1997 single by Missy Elliott

"The Rain (Supa Dupa Fly)" is the debut solo single by American rapper Missy "Misdemeanor" Elliott. It was written and composed by Don Bryant, Bernard "Bernie" Miller, Elliott, and producer Timbaland for her debut album, Supa Dupa Fly (1997), and contains a sample of Ann Peebles' 1973 single "I Can't Stand the Rain", whose lyrics serve as the chorus.
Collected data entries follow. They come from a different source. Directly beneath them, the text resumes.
-- ==== Sys2Proof/Machine/Divide.lean ====
section
/-! DEFINITION. The divider (43_divide.md): the single-limb path, Knuth's Algorithm D with the q-hat correction and the
add-back step, the signed quotient, the non-negative modulus, and the commands DIV and MOD. The main loop runs from `m`
down to 0 (90_conflicts.md C2). -/

namespace Sys2Proof

/-- The loop of R181: the limbs most significant first; the quotient limbs gathered so far and the remainder. -/
def divSmallLoop (d : Nat) : Limbs → Nat → Limbs → Limbs × Nat
  | [], rem, q => (q, rem)
  | x :: xs, rem, q =>
    let cur := rem * radix + x.toNat
    divSmallLoop d xs (cur % d) (BitVec.ofNat 32 (cur / d) :: q)

/-- The single-limb divisor (43 R181). -/
def divSmall (x : Limbs) (d : Word) : Limbs × Limbs :=
  let r := divSmallLoop d.toNat x.reverse 0 []
  (strip r.1, [BitVec.ofNat 32 r.2])

/-- The correction loop of R186, which leaves when `rhat >= B`; `fuel` is the number of bodies it may still run (two
always suffice, because `V[n-1] >= 2^31`; log entry 12). `v1 = V[n-1]`, `v2 = V[n-2]`, `u = U[j+n-2]`. -/
def correctQhat (v1 v2 u : Nat) : Nat → Nat → Nat → Nat
  | 0, qhat, _ => qhat
  | fuel + 1, qhat, rhat =>
    if radix ≤ qhat ∨ rhat * radix + u < qhat * v2 then
      if radix ≤ rhat + v1 then qhat - 1 else correctQhat v1 v2 u fuel (qhat - 1) (rhat + v1)
    else qhat

/-- Multiply and subtract (43 R187) on the window `U[j .. j+n]`, with the signed borrow `k`: the window's new limbs, and
whether the result is negative. -/
def mulSubLoop (qhat : Nat) : Limbs → Limbs → Int → Limbs × Bool
  | [], us, k =>
    let t : Int := ((limbAt us 0).toNat : Int) - k
    ([BitVec.ofInt 32 t], decide (t < 0))
  | v :: vs, us, k =>
    let p := qhat * v.toNat
    let t : Int := ((limbAt us 0).toNat : Int) - k - ((p % radix : Nat) : Int)
    let rest := mulSubLoop qhat vs us.tail (((p / radix : Nat) : Int) - t / 4294967296)
    (BitVec.ofInt 32 t :: rest.1, rest.2)

/-- Add back (43 R188): `V` is added into the window and the carry out of its top limb is discarded. -/
def addBackLoop : Limbs → Limbs → Nat → Limbs
  | [], us, carry => [BitVec.ofNat 32 ((limbAt us 0).toNat + carry)]
  | v :: vs, us, carry =>
    let acc := (limbAt us 0).toNat + v.toNat + carry
    BitVec.ofNat 32 acc :: addBackLoop vs us.tail (acc / radix)

/-- One iteration of Algorithm D (43 R185 to R189) on the window `U[j .. j+n]`: the quotient digit and the new window. -/
def divStep (v window : Limbs) : Nat × Limbs :=
  let n := v.length
  let v1 := (limbAt v (n - 1)).toNat
  let num := (limbAt window n).toNat * radix + (limbAt window (n - 1)).toNat
  let qhat := correctQhat v1 (limbAt v (n - 2)).toNat (limbAt window (n - 2)).toNat 2 (num / v1) (num % v1)
  let sub := mulSubLoop qhat v window 0
  if sub.2 then (qhat - 1, addBackLoop v sub.1 0) else (qhat, sub.1)

/-- The main loop of Algorithm D (43 R184): `j` from its first argument minus 1 down to 0. It returns the quotient limbs
and the limbs left in `U`. -/
def divLoop (v : Limbs) : Nat → Limbs → Limbs → Limbs × Limbs
  | 0, u, q => (q, u)
  | j + 1, u, q =>
    let step := divStep v ((u.drop j).take (v.length + 1))
    divLoop v j (u.take j ++ step.2 ++ u.drop (j + (v.length + 1))) (BitVec.ofNat 32 step.1 :: q)

/-- Algorithm D (43 R183 to R190) for a divisor of `n >= 2` limbs and a dividend of at least as many. -/
def divKnuth (x y : Limbs) : Limbs × Limbs :=
  let n := y.length
  let s := clz32 (limbAt y (n - 1))
  let v := shlLoop s y 0
  let u := shlLoop s (x ++ [0]) 0
  let r := divLoop v (x.length - n + 1) u []
  (strip r.1, strip (shrLoop s (r.2.take n)))

/-- `mag_divmod(x, y)` for normalized sequences with `mag(y) != 0` (43 R180 to R182). -/
def magDivmod (x y : Limbs) : Limbs × Limbs :=
  if y.length = 1 then divSmall x (limbAt y 0)
  else if x.length < y.length then ([0], x)
  else divKnuth x y

/-- `quot(a, b)`: truncated, "the quotient inherits the XOR of operand signs" (43 R193). -/
def BigInt.quot (a b : BigInt) : BigInt := norm (xor a.sign b.sign) (magDivmod a.limbs b.limbs).1

/-- `rem0(a, b)`: the initial remainder, with the dividend's sign (43 R195). -/
def BigInt.rem0 (a b : BigInt) : BigInt := norm a.sign (magDivmod a.limbs b.limbs).2

/-- The modulus function's result for a positive modulus: a negative initial remainder is corrected by one signed addition
of the modulus (43 R196). -/
def BigInt.modVal (a m : BigInt) : Int :=
  let r := BigInt.rem0 a m
  if r.val < 0 then (BigInt.add r m).val else r.val

namespace Machine

/-- The checks of the modulus function, in the rule's order (43 R196). -/
def modulusError (m : BigInt) : Option ErrorKind :=
  if m.val = 0 then some .divisionByZero
  else if m.val < 0 then some .negativeModulus
  else none

/-- DIV rd, ra, rb (43 R194). -/
def execDiv (rd ra rb : BigReg) (s : State) : Host.Outcome State Fault Refusal :=
  if s.regVal rb = 0 then .next (s.raise .divisionByZero)
  else .next (s.finishBig rd (BigInt.quot (s.reg ra) (s.reg rb)).val)

/-- MOD rd, ra, rb (43 R197). -/
def execMod (rd ra rb : BigReg) (s : State) : Host.Outcome State Fault Refusal :=
  match modulusError (s.reg rb) with
  | some e => .next (s.raise e)
  | none => .next (s.finishBig rd (BigInt.modVal (s.reg ra) (s.reg rb)))

end Machine
end Sys2Proof
end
The song was released to US radio stations on May 20, 1997, and the Hype Williams-directed video was released to video shows starting June 3, 1997. The song entered the US Billboard Hot R&B Airplay chart in mid-June, and peaked at number six the week of August 9, 1997. It also peaked at number 51 on the Billboard Hot 100 Airplay chart the following week. Internationally, it reached the top 20 in the United Kingdom and New Zealand. The song's moans are used as a sample in Method Man & Redman's "The ?"

==Background==
"The Rain" was written and produced by Elliott and longtime collaborator Timbaland for Elliott's debut album Supa Dupa Fly (1997). Elliott later commented on the song: "Of course, those were my smoke days, you can tell by the first line. I just went in and I just said whatever I felt. Back then, there was no expectation, so it wasn't like I had to really think and say, ’OK, I have to make something better than what I did the last time. This was my first time going in, so it was like, whatever the music made me feel, I said it."

==Critical reception==
Larry Flick from Billboard magazine wrote, "Elliott commits more than a misdemeanor with her first solo single, 'The Rain'. Having scored a handful of hits writing and producing for such acts as Aaliyah, 702, SWV and Ginuwine, Elliott attempts to hide the fact that she was lazy with her own lyrics and depended on a Timbaland beat to save her. The result is a little of her infamous wordplay atop an ineffectual bass, snare, and drum beat. One can only hope that she puts more time and effort into her upcoming album, Hit 'Em with the Heat, as we don't want to see such a rising star burn out so fast." VH1 ranked the song 99th on VH1's 100 Greatest Songs of the '90s. In 2010 Pitchfork Media included the song at number 33 on their Top 200 Tracks of the 90s. In 2000, "The Rain (Supa Dupa Fly)" was named the fourth-best single of 1997 by The Village Voices annual-year end Pazz & Jop critics' poll. Stereogum and Paste ranked the song number three and number four, respectively, on their lists of the 10 greatest Missy Elliott Songs. In 2021, it was listed at No. 453 on Rolling Stone's 500 Greatest Songs of All Time.

==Music video==
The breakout music video for the song was the first of Missy's career directed by American director Hype Williams. The video was designed by Ron Norsworthy. The most notable aspect of the video is the patent leather blow up suit, which resembles an inflated trash bag that Missy wears during a fisheye lens shot. Timbaland, Tamara Johnson-George of SWV, Yo-Yo, Lil' Kim, Total, 702, Da Brat, Lil' Cease, and Sean Combs all make cameos. The video was nominated for Best Rap Video at the 1997 MTV Video Music Awards but lost to The Notorious B.I.G.'s "Hypnotize". In 2023, Rolling Stone placed the video at number one on their list of 150 Best Rap Music Videos of All Time.

==Legacy==
The song was used in a 2016 Coca-Cola commercial featuring professional golfer Jordan Spieth. At the 2019 MTV Video Music Awards, Elliot performed a medley of her songs, including "The Rain (Supa Dupa Fly)".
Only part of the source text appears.